69 Percent Of Cardholders Not EMV Equipped

Banks still haven’t sent new EMV credit and debit cards to more than two-thirds of their customers despite a looming Oct. 1 deadline, according to a new poll from CreditCards.com.

According to the late-January survey of 1,038 U.S. adults, only 31 percent said they have received a new credit card that contains an embedded EMV chip. The remaining 69 percent are still using cards that store their data on a magnetic stripe on the back.

The survey’s results also make clear that while many banks are dragging their feet in upgrading customers’ cards, they’re doing so with an eye to how much those customers are likely to spend. Almost half (49 percent) of high-net-worth cardholders — those with $100,000 or more in investable assets — had been issued EMV cards in January, while only 13 percent of cardholders with incomes less than $35,000 have received the new cards.

And while 31 percent of credit cards — most of which come from a few large banks — have been upgraded, debit cards (which come from banks and credit unions of all sizes) are dragging down the average. Overall, only 26 percent of respondents said they had received EMV payment cards.
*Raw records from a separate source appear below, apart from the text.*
-- ==== Sys2Proof/WellFormed.lean ====
section
/-! DEFINITION. Well-formedness. A command needs no check of its own: every slot number 0 to 3 and every flag bit is legal
(30_encoding.md R56 (b): 'no slot number is out of range'), and the types of `Instr` hold exactly those. What can be
ill-formed is the parameter set: 00_scope.md R2 constrains it, and `Config.wf` is that constraint, check by check. -/

namespace Sys2Proof

/-- Every term of `Instr` is a legal command (30_encoding.md R56): the bounds of its fields are in their types, so
nothing is left to check. -/
def Instr.wf (_ : Instr) : Bool := true

/-- Exactly one bit of the byte is set (00_scope.md R2, the constraint on `BRS_MASK` and `ESI_MASK`). -/
def oneBit (m : Byte) : Bool := (List.range 8).any fun k => m == 1#8 <<< k

/-- `BRS_MASK` and `ESI_MASK` are distinct single bits (00_scope.md R2). -/
def Config.masksWf (c : Config) : Bool := oneBit c.brsMask && oneBit c.esiMask && c.brsMask != c.esiMask

/-- The classic image: the payload starts at offset 5 or later, fits the image, and the image fits `DIN[0..71]`
(00_scope.md R2: size at least 5 + 8, offset at least 5; that the payload fits behind its offset and the image on the
command port is DEDUCED, log entry 4). -/
def Config.classicImageWf (c : Config) : Bool :=
  decide (5 ≤ c.classicDataOffset) && decide (c.classicDataOffset + 8 ≤ c.classicImageSize) &&
    decide (c.classicImageSize ≤ 72)

/-- The FD image: the payload starts at offset 6 or later, fits the image, and the image fits `DIN[0..71]`
(00_scope.md R2: size at least 6 + 64, offset at least 6; the rest DEDUCED as for the classic image, log entry 4). -/
def Config.fdImageWf (c : Config) : Bool :=
  decide (6 ≤ c.fdDataOffset) && decide (c.fdDataOffset + 64 ≤ c.fdImageSize) && decide (c.fdImageSize ≤ 72)

/-- The constraints of 00_scope.md R2 on the parameters. -/
def Config.wf (c : Config) : Bool := c.masksWf && c.classicImageWf && c.fdImageWf

end Sys2Proof
end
EMV cards are also more likely to have been issued to younger customers (43 percent of those under age 35) than older ones (21 percent of those over age 65), and more likely to have gone to men than women (36 percent versus 27 percent). Cardholders in the Northeast and Western U.S. are also significantly more likely to have received an EMV chip card than those in the Midwest and South.
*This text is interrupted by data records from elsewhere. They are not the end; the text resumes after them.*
-- ==== Sys2Proof/Machine/Contract.lean ====
section
/-! DEFINITION. The frame capability contract: `GIDW`, `GRAW`, `GSID`, `GLEN`, `GERRW`, `GISERR`, `GISEXT`, `GISRTR`,
`GDATA`, `GKIND`, `DECERR` (43_frame_contract.md R100 to R112). The formulas of R101 to R107 are over (`idw`, `len`), so
they are the same for both kinds (R111). -/

namespace Sys2Proof.Machine

/-- `GIDW` (43_frame_contract.md R101). -/
def execGidw (fs : SlotNo) (s : State) : Host.Outcome State Fault Refusal :=
  s.withHeader fs fun h => s.ok h.idw []

/-- `GRAW` (43_frame_contract.md R102). -/
def execGraw (fs : SlotNo) (s : State) : Host.Outcome State Fault Refusal :=
  s.withHeader fs fun h => s.ok (rawId h.idw) []

/-- `GSID` (43_frame_contract.md R103). -/
def execGsid (fs : SlotNo) (s : State) : Host.Outcome State Fault Refusal :=
  s.withHeader fs fun h => s.ok (semId h.idw).toWord []

/-- `GLEN` (43_frame_contract.md R104). -/
def execGlen (fs : SlotNo) (s : State) : Host.Outcome State Fault Refusal :=
  s.withHeader fs fun h => s.ok (h.len.setWidth 32) []

/-- `GERRW` (43_frame_contract.md R105): `err_word`, with the mask of the parameter `ERR_MASK` (00_scope.md R4). -/
def execGerrw (fs : SlotNo) (s : State) : Host.Outcome State Fault Refusal :=
  s.withHeader fs fun h => s.ok (h.idw &&& s.cfg.errMask) []

/-- `GISERR` (43_frame_contract.md R106). -/
def execGiserr (fs : SlotNo) (s : State) : Host.Outcome State Fault Refusal :=
  s.withHeader fs fun h => s.ok (boolWord (isErr h.idw)) []

/-- `GISEXT` (43_frame_contract.md R107). -/
def execGisext (fs : SlotNo) (s : State) : Host.Outcome State Fault Refusal :=
  s.withHeader fs fun h => s.ok (boolWord (isExt h.idw)) []

/-- `GISRTR` on a frame: the constant 0 for FD, bit 30 for classic (43_frame_contract.md R108). -/
def Slot.remote : Slot → Bool
  | .empty => false
  | .classic f => isRtr f.idw
  | .fd _ => false

/-- `GISRTR` (43_frame_contract.md R108). -/
def execGisrtr (fs : SlotNo) (s : State) : Host.Outcome State Fault Refusal :=
  s.withFrame fs fun v => s.ok (boolWord v.remote) []

/-- `GDATA` (43_frame_contract.md R109): `RSP.VAL` repeats the length. -/
def execGdata (fs : SlotNo) (s : State) : Host.Outcome State Fault Refusal :=
  s.withHeader fs fun h => s.ok (h.len.setWidth 32) (s.slot fs).payload

/-- `GKIND` (43_frame_contract.md R110): the one slot-reading command that accepts an `EMPTY` slot. -/
def execGkind (fs : SlotNo) (s : State) : Host.Outcome State Fault Refusal := s.ok (s.slot fs).tagCode []

/-- `DECERR` with a given collaborator (43_frame_contract.md R112): the frame's image is handed over, whatever `ERR_FLAG`
is, and the answer comes back. -/
def decerrWith (collaborator : Word → List Byte → Option Word) (fs : SlotNo) (s : State) :
    Host.Outcome State Fault Refusal :=
  s.withFrame fs fun v =>
    match collaborator v.tagCode (v.image s.cfg) with
    | some d => s.ok d []
    | none => s.fail .decodeFail

/-- `DECERR` (43_frame_contract.md R112), with the parameter `ERR_DECODE`. -/
def execDecerr (fs : SlotNo) (s : State) : Host.Outcome State Fault Refusal := decerrWith Config.errDecode fs s

end Sys2Proof.Machine
end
Card issuers have until the beginning of October 2015 to issue the new cards, and merchants have the same deadline for upgrading their point-of-sale systems to accept EMV cards. After that, incase of fraudulent card use, liability for the fraud will fall on whichever side (merchant or bank) hasn’t upgraded to EMV.
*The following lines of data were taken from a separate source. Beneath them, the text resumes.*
/-- `SlotAccessTable`, clauses one to three: a command that writes another slot, a writer that fails, a tag not accepted by
each kind of check, a writer that completes. -/
theorem witness_SlotAccessTable :
    writes (.cnew 0 false false false) ≠ some 1 ∧
    responseOf (exec (.cnew 0 false false false) (portOf 0 9 [])) = some ⟨.tooMuchData, 0, []⟩ ∧
    TagReq.fdOnly.accepts (full.slot 1) = false ∧ TagReq.classicOnly.accepts (full.slot 2) = false ∧
    TagReq.anyFrame.accepts (full.slot 0) = false ∧ (0, TagReq.anyFrame) ∈ reads (.feq 1 0) ∧
    responseOf (exec (.narrow 1 2) full) = some ⟨.ok, 0, []⟩ := by decide

/-- `SlotAccessTable`, clause four, and `ChecksInOrder`, last clause: an overwritten slot that is not read. -/
theorem witness_SlotAccessTable_unread : (∀ q ∈ reads (.widen 2 1), q.1 ≠ 2) ∧ writes (.widen 2 1) = some 2 ∧
    responseOf (exec (.widen 2 1) full) = some ⟨.ok, 0, []⟩ := by decide

/-- `SlotAccessTable`, last clause: the three commands in place. -/
theorem witness_SlotAccessTable_in_place : responseOf (exec (.widen 1 1) full) = some ⟨.ok, 0, []⟩ ∧
    responseOf (exec (.narrow 2 2) full) = some ⟨.ok, 0, []⟩ ∧ responseOf (exec (.fmov 3 3) full) = some ⟨.ok, 0, []⟩ := by
  decide

/-- `CommandFrame`, `PossibleStatuses`, first clause: a next state; a slot that is not written. -/
theorem witness_CommandFrame : ∃ t, exec (.fsbrs 2 false) full = .next t ∧ writes (.fsbrs 2 false) ≠ some 1 :=
  ⟨_, rfl, by decide⟩

/-- `PossibleStatuses`, other clauses. -/
theorem witness_PossibleStatuses : (∀ fs, Instr.desf 1 ≠ .decerr fs) ∧ StatusCode.eFormat ∈ possibleStatuses (.desf 1) ∧
    StatusCode.decodeFail ∈ possibleStatuses (.decerr 3) := by decide

/-- `UnusedOperandsAreIgnored`: ports that differ in every ignored field, for a command that uses none, for a constructor
and for an image command. -/
theorem witness_UnusedOperandsAreIgnored :
    agreeOnUsed Config.default (.gidw 1) (cmd 0 0 0 []) (cmd 1 2 3 [0x04#8]) ∧
    agreeOnUsed Config.default (.cnew 1 false false false) (cmd 0 7 2 [0x01#8, 0x02#8]) (cmd 1 7 2 [0x01#8, 0x02#8, 0x03#8]) ∧
    agreeOnUsed Config.default (.desc 1) (cmd 0 0 0 []) (cmd 1 2 3 (List.replicate 16 0x00#8 ++ [0x05#8])) := by
  unfold agreeOnUsed
  decide

/-- `ChecksInOrder`, middle clause: the accepted tags with each later check failing. -/
theorem witness_ChecksInOrder : (∀ q ∈ reads (.narrow 0 2), q.2.accepts (second.slot q.1) = true) ∧
    (portOf 0x20000000#32 9 []).port.dlen.toNat = 9 ∧ 0x1FFFFFFF < (portOf 0x20000000#32 8 []).port.arg.toNat ∧
    (portOf 0x20000000#32 65 []).port.dlen.toNat = 65 ∧
    ((portOf 0 0 [0, 0, 0, 0x40, 64]).port.dinByte 4).toNat ≤ 64 ∧
    (imageWordOf .little (portOf 0 0 [0, 0, 0, 0x40, 64]).port).getLsbD 30 = true ∧
    (∀ q ∈ reads (.decerr 1), q.2.accepts (full.slot q.1) = true) := by decide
Although many banks have said they’re stretching out their EMV rollouts and are sending EMV cards to high-value and high-transaction customers first, a MasterCard executive said in late January that the migration is “progressing very nicely.” MasterCard SVP of Product Delivery Carolyn Balfany said that of 1.2 billion U.S. consumer payment cards (from all card brands combined), between 100 million and 150 million were already EMV-enabled by the end of 2014, and estimated that “greater than half of all U.S.-issued cards and merchant terminals will be chip-enabled” by the end of 2015.